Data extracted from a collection
==*==

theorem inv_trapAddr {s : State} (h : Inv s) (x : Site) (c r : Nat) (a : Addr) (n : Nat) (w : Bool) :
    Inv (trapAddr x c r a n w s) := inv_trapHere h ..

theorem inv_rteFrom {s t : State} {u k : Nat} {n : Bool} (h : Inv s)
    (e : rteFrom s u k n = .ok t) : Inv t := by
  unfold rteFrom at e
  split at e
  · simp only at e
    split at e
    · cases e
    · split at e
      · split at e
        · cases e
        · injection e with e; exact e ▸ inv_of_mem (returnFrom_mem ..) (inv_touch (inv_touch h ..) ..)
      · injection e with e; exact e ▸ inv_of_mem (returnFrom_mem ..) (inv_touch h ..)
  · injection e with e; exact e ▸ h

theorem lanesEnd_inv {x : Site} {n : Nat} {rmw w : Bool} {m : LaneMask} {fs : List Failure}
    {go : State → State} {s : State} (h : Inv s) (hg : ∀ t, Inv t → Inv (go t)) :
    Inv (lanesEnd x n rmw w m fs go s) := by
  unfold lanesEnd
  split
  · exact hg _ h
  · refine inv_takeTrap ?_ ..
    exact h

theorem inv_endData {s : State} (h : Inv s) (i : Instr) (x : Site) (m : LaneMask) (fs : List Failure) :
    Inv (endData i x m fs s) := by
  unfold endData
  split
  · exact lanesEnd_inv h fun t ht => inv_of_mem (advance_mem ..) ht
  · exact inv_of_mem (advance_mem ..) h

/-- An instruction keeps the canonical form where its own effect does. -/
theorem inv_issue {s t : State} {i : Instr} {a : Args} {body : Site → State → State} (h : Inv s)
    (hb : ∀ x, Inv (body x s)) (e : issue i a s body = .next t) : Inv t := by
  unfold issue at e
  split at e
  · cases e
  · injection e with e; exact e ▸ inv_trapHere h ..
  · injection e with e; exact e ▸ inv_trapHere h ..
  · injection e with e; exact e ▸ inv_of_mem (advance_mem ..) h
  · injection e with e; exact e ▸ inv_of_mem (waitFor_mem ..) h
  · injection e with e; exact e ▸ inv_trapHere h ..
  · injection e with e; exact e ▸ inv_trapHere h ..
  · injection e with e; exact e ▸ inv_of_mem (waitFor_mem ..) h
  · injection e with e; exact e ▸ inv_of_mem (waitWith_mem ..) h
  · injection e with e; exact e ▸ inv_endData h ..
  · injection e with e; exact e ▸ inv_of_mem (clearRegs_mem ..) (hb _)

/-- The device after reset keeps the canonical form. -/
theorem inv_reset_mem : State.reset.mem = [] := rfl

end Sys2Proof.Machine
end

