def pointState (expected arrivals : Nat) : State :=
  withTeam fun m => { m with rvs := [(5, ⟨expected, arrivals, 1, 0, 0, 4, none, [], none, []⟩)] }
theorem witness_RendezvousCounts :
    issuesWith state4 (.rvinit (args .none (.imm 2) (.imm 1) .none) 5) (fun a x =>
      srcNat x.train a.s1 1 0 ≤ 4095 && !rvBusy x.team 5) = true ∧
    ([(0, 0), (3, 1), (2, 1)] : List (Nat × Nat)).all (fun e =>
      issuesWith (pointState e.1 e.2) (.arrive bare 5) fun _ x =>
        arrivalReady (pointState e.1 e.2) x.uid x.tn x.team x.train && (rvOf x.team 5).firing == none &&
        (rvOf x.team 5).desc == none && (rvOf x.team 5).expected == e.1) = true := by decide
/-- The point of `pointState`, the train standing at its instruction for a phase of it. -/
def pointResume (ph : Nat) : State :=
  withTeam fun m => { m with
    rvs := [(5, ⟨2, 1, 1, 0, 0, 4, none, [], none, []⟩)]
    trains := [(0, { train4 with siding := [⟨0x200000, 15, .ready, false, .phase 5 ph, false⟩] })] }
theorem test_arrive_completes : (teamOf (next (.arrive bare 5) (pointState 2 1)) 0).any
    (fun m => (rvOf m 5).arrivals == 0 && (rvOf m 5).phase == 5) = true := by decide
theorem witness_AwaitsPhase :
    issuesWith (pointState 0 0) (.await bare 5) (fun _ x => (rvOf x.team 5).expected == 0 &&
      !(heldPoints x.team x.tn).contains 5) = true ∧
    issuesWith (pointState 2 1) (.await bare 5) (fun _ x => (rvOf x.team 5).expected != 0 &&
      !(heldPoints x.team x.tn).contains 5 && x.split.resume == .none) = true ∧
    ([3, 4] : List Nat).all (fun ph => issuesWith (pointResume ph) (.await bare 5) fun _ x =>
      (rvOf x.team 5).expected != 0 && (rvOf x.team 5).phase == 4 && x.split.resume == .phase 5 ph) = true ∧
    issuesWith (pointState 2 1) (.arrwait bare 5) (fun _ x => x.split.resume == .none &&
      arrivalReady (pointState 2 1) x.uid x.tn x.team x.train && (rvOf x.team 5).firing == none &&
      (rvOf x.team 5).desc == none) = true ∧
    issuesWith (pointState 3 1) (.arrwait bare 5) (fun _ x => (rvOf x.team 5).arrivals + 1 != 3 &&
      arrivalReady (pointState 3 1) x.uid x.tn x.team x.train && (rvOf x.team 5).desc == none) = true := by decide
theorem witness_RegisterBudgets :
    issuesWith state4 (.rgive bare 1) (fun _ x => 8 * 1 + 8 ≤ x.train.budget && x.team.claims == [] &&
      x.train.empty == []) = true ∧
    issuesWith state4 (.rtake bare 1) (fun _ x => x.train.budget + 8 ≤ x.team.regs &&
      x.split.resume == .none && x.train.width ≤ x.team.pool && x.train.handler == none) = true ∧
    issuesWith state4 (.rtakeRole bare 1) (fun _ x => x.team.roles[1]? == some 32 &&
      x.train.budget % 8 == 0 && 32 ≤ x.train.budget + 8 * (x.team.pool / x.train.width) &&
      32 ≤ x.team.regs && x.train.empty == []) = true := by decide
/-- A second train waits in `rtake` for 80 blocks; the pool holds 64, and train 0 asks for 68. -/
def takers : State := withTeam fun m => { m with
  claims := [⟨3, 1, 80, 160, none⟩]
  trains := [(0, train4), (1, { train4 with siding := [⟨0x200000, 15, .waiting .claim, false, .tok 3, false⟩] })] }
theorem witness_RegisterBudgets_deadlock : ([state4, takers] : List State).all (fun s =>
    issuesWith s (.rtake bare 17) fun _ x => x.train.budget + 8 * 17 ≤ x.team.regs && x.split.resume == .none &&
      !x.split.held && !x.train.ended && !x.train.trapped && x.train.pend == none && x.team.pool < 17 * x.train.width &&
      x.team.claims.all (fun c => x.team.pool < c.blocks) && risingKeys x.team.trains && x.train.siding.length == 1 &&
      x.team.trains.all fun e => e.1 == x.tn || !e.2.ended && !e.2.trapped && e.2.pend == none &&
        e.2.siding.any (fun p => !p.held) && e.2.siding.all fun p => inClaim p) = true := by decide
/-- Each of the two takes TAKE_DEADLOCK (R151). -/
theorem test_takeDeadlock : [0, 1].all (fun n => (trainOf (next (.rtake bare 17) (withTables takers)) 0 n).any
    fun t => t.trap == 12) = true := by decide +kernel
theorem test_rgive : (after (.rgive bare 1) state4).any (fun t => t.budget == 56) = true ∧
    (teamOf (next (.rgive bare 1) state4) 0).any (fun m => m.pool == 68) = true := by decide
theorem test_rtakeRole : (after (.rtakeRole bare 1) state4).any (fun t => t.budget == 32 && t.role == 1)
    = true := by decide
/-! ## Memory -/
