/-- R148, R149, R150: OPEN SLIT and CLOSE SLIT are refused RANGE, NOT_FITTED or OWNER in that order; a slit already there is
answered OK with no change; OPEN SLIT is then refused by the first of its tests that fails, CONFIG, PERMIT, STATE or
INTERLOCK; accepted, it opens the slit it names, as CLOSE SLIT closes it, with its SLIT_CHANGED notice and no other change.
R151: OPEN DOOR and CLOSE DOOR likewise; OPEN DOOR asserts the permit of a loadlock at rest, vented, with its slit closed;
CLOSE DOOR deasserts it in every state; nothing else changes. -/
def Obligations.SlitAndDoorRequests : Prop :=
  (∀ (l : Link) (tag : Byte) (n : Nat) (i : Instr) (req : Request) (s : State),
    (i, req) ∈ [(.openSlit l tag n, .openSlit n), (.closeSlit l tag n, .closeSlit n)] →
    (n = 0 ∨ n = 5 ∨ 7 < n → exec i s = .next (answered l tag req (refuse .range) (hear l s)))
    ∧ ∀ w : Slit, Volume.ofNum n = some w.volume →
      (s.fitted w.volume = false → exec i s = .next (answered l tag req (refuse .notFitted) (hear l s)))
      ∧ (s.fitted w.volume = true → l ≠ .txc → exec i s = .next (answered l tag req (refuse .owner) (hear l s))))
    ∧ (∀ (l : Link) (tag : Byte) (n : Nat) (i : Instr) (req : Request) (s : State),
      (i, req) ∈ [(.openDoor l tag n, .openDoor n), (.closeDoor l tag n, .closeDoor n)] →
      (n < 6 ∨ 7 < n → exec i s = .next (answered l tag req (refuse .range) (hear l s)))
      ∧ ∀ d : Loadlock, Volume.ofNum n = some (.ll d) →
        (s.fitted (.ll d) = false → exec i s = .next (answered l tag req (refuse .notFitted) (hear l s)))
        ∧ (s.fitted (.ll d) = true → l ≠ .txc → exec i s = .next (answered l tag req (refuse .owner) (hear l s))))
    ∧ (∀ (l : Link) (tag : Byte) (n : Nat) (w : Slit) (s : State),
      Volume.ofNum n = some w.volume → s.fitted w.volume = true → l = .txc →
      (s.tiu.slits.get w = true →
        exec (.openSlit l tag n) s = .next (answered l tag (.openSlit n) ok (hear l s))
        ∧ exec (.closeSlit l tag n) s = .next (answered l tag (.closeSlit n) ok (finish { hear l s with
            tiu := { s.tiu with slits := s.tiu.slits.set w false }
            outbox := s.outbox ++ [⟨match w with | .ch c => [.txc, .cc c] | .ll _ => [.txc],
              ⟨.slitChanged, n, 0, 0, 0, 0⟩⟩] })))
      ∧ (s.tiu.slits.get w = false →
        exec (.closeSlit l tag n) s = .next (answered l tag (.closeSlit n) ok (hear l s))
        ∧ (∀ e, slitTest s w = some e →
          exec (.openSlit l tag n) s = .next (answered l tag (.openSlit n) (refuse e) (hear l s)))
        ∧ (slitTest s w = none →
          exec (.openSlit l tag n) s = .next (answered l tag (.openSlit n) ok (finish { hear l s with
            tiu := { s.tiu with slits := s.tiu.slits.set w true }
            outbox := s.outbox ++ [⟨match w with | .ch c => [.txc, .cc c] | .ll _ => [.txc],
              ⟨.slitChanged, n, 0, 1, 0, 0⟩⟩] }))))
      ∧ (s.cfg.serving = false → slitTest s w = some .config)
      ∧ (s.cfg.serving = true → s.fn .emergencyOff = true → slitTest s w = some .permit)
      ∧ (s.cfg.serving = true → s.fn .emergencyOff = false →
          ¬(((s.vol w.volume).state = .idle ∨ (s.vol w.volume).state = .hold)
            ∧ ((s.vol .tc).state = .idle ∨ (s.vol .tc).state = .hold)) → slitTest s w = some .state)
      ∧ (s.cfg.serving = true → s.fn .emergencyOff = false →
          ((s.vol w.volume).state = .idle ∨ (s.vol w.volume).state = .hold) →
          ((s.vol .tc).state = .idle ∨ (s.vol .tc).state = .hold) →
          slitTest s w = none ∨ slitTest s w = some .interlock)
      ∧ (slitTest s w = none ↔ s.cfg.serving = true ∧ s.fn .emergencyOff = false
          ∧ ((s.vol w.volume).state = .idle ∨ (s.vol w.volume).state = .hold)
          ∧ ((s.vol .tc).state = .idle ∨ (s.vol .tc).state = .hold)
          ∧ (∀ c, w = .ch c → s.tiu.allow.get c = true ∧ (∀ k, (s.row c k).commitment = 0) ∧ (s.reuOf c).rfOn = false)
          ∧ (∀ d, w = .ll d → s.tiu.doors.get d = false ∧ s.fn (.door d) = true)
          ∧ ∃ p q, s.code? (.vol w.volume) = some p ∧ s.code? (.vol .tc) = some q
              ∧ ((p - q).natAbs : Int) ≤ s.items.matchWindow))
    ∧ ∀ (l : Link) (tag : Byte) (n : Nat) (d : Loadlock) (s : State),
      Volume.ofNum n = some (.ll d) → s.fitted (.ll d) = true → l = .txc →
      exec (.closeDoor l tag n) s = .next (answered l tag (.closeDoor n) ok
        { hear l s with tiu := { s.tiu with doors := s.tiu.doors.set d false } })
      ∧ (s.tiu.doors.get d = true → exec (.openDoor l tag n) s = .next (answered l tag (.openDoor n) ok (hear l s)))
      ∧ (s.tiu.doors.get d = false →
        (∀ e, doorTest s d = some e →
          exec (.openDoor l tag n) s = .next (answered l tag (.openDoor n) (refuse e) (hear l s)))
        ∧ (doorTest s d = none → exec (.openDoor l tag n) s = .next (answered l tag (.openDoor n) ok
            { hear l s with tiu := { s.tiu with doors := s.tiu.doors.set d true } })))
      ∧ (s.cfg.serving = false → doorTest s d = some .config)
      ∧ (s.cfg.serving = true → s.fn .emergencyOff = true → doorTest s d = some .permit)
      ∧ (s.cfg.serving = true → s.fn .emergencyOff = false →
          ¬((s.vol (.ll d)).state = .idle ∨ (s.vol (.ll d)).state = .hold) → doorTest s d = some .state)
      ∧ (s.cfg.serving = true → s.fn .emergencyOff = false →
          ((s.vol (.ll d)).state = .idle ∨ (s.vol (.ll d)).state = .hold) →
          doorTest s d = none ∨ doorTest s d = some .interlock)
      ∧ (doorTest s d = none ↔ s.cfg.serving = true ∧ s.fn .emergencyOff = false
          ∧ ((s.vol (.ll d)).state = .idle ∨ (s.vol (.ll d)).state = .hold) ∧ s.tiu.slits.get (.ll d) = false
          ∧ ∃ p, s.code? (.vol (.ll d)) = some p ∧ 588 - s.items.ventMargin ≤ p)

==*==

Work to complete:
Of all the entries above, output exactly the lines between the one holding "s w = none →" and the one holding "w = some .config)", inclusive.

Solution to this problem:
        ∧ (slitTest s w = none →
          exec (.openSlit l tag n) s = .next (answered l tag (.openSlit n) ok (finish { hear l s with
            tiu := { s.tiu with slits := s.tiu.slits.set w true }
            outbox := s.outbox ++ [⟨match w with | .ch c => [.txc, .cc c] | .ll _ => [.txc],
              ⟨.slitChanged, n, 0, 1, 0, 0⟩⟩] }))))
      ∧ (s.cfg.serving = false → slitTest s w = some .config)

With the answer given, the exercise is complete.